START Data supplied

-- ==== Sys2Proof/Machine/Catalog.lean ====
section
/-! DEFINITION. The Catalog (R22 to R28): fetches, the checks of a fetched entry (R24, R524) with the refusals each class adds, and the
loaded entry taking effect at its unit's boundary. -/

namespace Sys2Proof.Machine

/-! ### Channels and classes (Tables 0-4, 1-6) -/

/-- First channel, count, class code and whether pinned. -/
def catRanges : List (Nat × Nat × Nat × Bool) :=
  [(0x0000, 80, 0x01, true), (0x0080, 16, 0x02, true), (0x0100, 48, 0x03, true), (0x0140, 4, 0x04, true), (0x0144, 2, 0x05, false),
   (0x0200, 16, 0x06, true), (0x0210, 16, 0x07, true), (0x0300, 16, 0x08, true), (0x0310, 8, 0x09, false), (0x0318, 4, 0x0A, false),
   (0x0320, 4, 0x0B, true), (0x0400, 256, 0x0C, false), (0x0500, 64, 0x0D, true), (0x0600, 16, 0x0E, false), (0x0700, 16, 0x0F, false),
   (0x0800, 48, 0x10, false), (0x0830, 160, 0x11, false)]

/-- Class and instance number of a channel that carries entries (R15). -/
def classOf (ch : Nat) : Option (Nat × Nat) :=
  (catRanges.find? (fun r => decide (r.1 ≤ ch) && decide (ch < r.1 + r.2.1))).map (fun r => (r.2.2.1, ch - r.1))

def clsPinned (cls : Nat) : Bool := catRanges.any (fun r => r.2.2.1 == cls && r.2.2.2)

/-- Every channel, in ascending order. -/
def catChannels : List Nat := (catRanges.map (fun r => (List.range r.2.1).map (· + r.1))).flatten

/-- Classes whose entries the twin stream carries (Table 13-2). -/
def mirroredChan (ch : Nat) : Bool :=
  match classOf ch with
  | some (c, k) => c == 0x01 || c == 0x02 || c == 0x08 || c == 0x09 || c == 0x0A || c == 0x0B || (c == 0x0D && decide (k < 62))
  | none => false

/-- Channels whose entries cannot be changed: reserved rings (R33), and the triggers that follow the epoch alone (R330). -/
def catFixed (ch : Nat) : Bool := (decide (chRing 6 ≤ ch) && decide (ch ≤ chRing 15)) || ch == chTrig 62 || ch == chTrig 63

/-- Body fields that have a range, per class. -/
def rangedOf (cls : Nat) : List EF :=
  match cls with
  | 0x01 => SlotE.ranged | 0x02 => PlaneE.ranged | 0x03 => LaneE.ranged | 0x04 => LaneE.ranged | 0x05 => RPortE.ranged
  | 0x06 => PortE.ranged | 0x07 => PipeE.ranged | 0x08 => AxisE.ranged | 0x09 => FbE.ranged | 0x0A => EmuE.ranged
  | 0x0B => DlE.ranged | 0x0C => RingE.ranged | 0x0D => TrigE.ranged | 0x0E => ScribeE.ranged | 0x0F => BndE.ranged
  | 0x10 => SensE.ranged | 0x11 => HeadE.ranged | _ => []

/-- The other channels of a class whose entry in effect is in use, with that entry. -/
def othersInUse (s : State) (base n self : Nat) : List (Nat × List Byte) :=
  ((List.range n).filter (fun k => base + k != self)).filterMap (fun k => (s.entry (base + k)).map (fun e => (k, e)))

/-! ### Refusals of the owning chapters -/

/-- R208: of a head slot entry. -/
def slotRefused (s : State) (ch : Nat) (e : List Byte) : Bool :=
  let tmin := SlotE.fireTmin.geti e
  let tmax := SlotE.fireTmax.geti e
  let warn := SlotE.tWarn.geti e
  let isOver (r : RowRec) (columns : Nat) : Bool :=
    r.kind != 0 &&
    ((r.slotA == ch && decide (0 < r.split) && decide (SlotE.nozzles.get e < r.localA + r.split)) ||
     (r.slotB == ch && r.slotB != 0xFF && decide (r.split < columns) && decide (SlotE.nozzles.get e < r.localB + (columns - r.split))))
  decide (tmin < s.rdi Reg.FS_LIMITS.tmin_floor) || decide (s.rdi Reg.FS_LIMITS.tmax_ceil < tmax) ||
  !(decide (tmin + 2 * SlotE.tHyst.get e < warn) && decide (warn ≤ tmax)) ||
  decide (s.rd Reg.FS_VDRIVE_CEIL.vdrive_ceil < SlotE.vDrive.get e) ||
  decide (SlotE.decapMs.get e ≤ s.rd Reg.LA_KEEPOPEN.keepopen_after) ||
  decide (SlotE.decapMs.get e * 1000 < SlotE.koPeriodUs.get e * 2) ||
  (othersInUse s 0 80 ch).any (fun o => SlotE.lane.get o.2 == SlotE.lane.get e && SlotE.laneHalf.get o.2 == SlotE.laneHalf.get e) ||
  (SlotE.authReq.on e && Nat.land (SlotE.anchorMask.get e) (s.rd Reg.FS_AUTH.anchors) == 0) ||
  (othersInUse s 0x80 16 0xFFFF).any (fun o => rows6.any (fun i => isOver (rowRec o.2 i) (PlaneE.columns.get o.2)))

END Data supplied

> _Task to complete_: Please restate the data word for word, every record included.

> _Exercise solution_:
-- ==== Sys2Proof/Machine/Catalog.lean ====
section
/-! DEFINITION. The Catalog (R22 to R28): fetches, the checks of a fetched entry (R24, R524) with the refusals each class adds, and the
loaded entry taking effect at its unit's boundary. -/

namespace Sys2Proof.Machine

/-! ### Channels and classes (Tables 0-4, 1-6) -/

/-- First channel, count, class code and whether pinned. -/
def catRanges : List (Nat × Nat × Nat × Bool) :=
  [(0x0000, 80, 0x01, true), (0x0080, 16, 0x02, true), (0x0100, 48, 0x03, true), (0x0140, 4, 0x04, true), (0x0144, 2, 0x05, false),
   (0x0200, 16, 0x06, true), (0x0210, 16, 0x07, true), (0x0300, 16, 0x08, true), (0x0310, 8, 0x09, false), (0x0318, 4, 0x0A, false),
   (0x0320, 4, 0x0B, true), (0x0400, 256, 0x0C, false), (0x0500, 64, 0x0D, true), (0x0600, 16, 0x0E, false), (0x0700, 16, 0x0F, false),
   (0x0800, 48, 0x10, false), (0x0830, 160, 0x11, false)]

/-- Class and instance number of a channel that carries entries (R15). -/
def classOf (ch : Nat) : Option (Nat × Nat) :=
  (catRanges.find? (fun r => decide (r.1 ≤ ch) && decide (ch < r.1 + r.2.1))).map (fun r => (r.2.2.1, ch - r.1))

def clsPinned (cls : Nat) : Bool := catRanges.any (fun r => r.2.2.1 == cls && r.2.2.2)

/-- Every channel, in ascending order. -/
def catChannels : List Nat := (catRanges.map (fun r => (List.range r.2.1).map (· + r.1))).flatten

/-- Classes whose entries the twin stream carries (Table 13-2). -/
def mirroredChan (ch : Nat) : Bool :=
  match classOf ch with
  | some (c, k) => c == 0x01 || c == 0x02 || c == 0x08 || c == 0x09 || c == 0x0A || c == 0x0B || (c == 0x0D && decide (k < 62))
  | none => false

/-- Channels whose entries cannot be changed: reserved rings (R33), and the triggers that follow the epoch alone (R330). -/
def catFixed (ch : Nat) : Bool := (decide (chRing 6 ≤ ch) && decide (ch ≤ chRing 15)) || ch == chTrig 62 || ch == chTrig 63

/-- Body fields that have a range, per class. -/
def rangedOf (cls : Nat) : List EF :=
  match cls with
  | 0x01 => SlotE.ranged | 0x02 => PlaneE.ranged | 0x03 => LaneE.ranged | 0x04 => LaneE.ranged | 0x05 => RPortE.ranged
  | 0x06 => PortE.ranged | 0x07 => PipeE.ranged | 0x08 => AxisE.ranged | 0x09 => FbE.ranged | 0x0A => EmuE.ranged
  | 0x0B => DlE.ranged | 0x0C => RingE.ranged | 0x0D => TrigE.ranged | 0x0E => ScribeE.ranged | 0x0F => BndE.ranged
  | 0x10 => SensE.ranged | 0x11 => HeadE.ranged | _ => []

/-- The other channels of a class whose entry in effect is in use, with that entry. -/
def othersInUse (s : State) (base n self : Nat) : List (Nat × List Byte) :=
  ((List.range n).filter (fun k => base + k != self)).filterMap (fun k => (s.entry (base + k)).map (fun e => (k, e)))

/-! ### Refusals of the owning chapters -/

/-- R208: of a head slot entry. -/
def slotRefused (s : State) (ch : Nat) (e : List Byte) : Bool :=
  let tmin := SlotE.fireTmin.geti e
  let tmax := SlotE.fireTmax.geti e
  let warn := SlotE.tWarn.geti e
  let isOver (r : RowRec) (columns : Nat) : Bool :=
    r.kind != 0 &&
    ((r.slotA == ch && decide (0 < r.split) && decide (SlotE.nozzles.get e < r.localA + r.split)) ||
     (r.slotB == ch && r.slotB != 0xFF && decide (r.split < columns) && decide (SlotE.nozzles.get e < r.localB + (columns - r.split))))
  decide (tmin < s.rdi Reg.FS_LIMITS.tmin_floor) || decide (s.rdi Reg.FS_LIMITS.tmax_ceil < tmax) ||
  !(decide (tmin + 2 * SlotE.tHyst.get e < warn) && decide (warn ≤ tmax)) ||
  decide (s.rd Reg.FS_VDRIVE_CEIL.vdrive_ceil < SlotE.vDrive.get e) ||
  decide (SlotE.decapMs.get e ≤ s.rd Reg.LA_KEEPOPEN.keepopen_after) ||
  decide (SlotE.decapMs.get e * 1000 < SlotE.koPeriodUs.get e * 2) ||
  (othersInUse s 0 80 ch).any (fun o => SlotE.lane.get o.2 == SlotE.lane.get e && SlotE.laneHalf.get o.2 == SlotE.laneHalf.get e) ||
  (SlotE.authReq.on e && Nat.land (SlotE.anchorMask.get e) (s.rd Reg.FS_AUTH.anchors) == 0) ||
  (othersInUse s 0x80 16 0xFFFF).any (fun o => rows6.any (fun i => isOver (rowRec o.2 i) (PlaneE.columns.get o.2)))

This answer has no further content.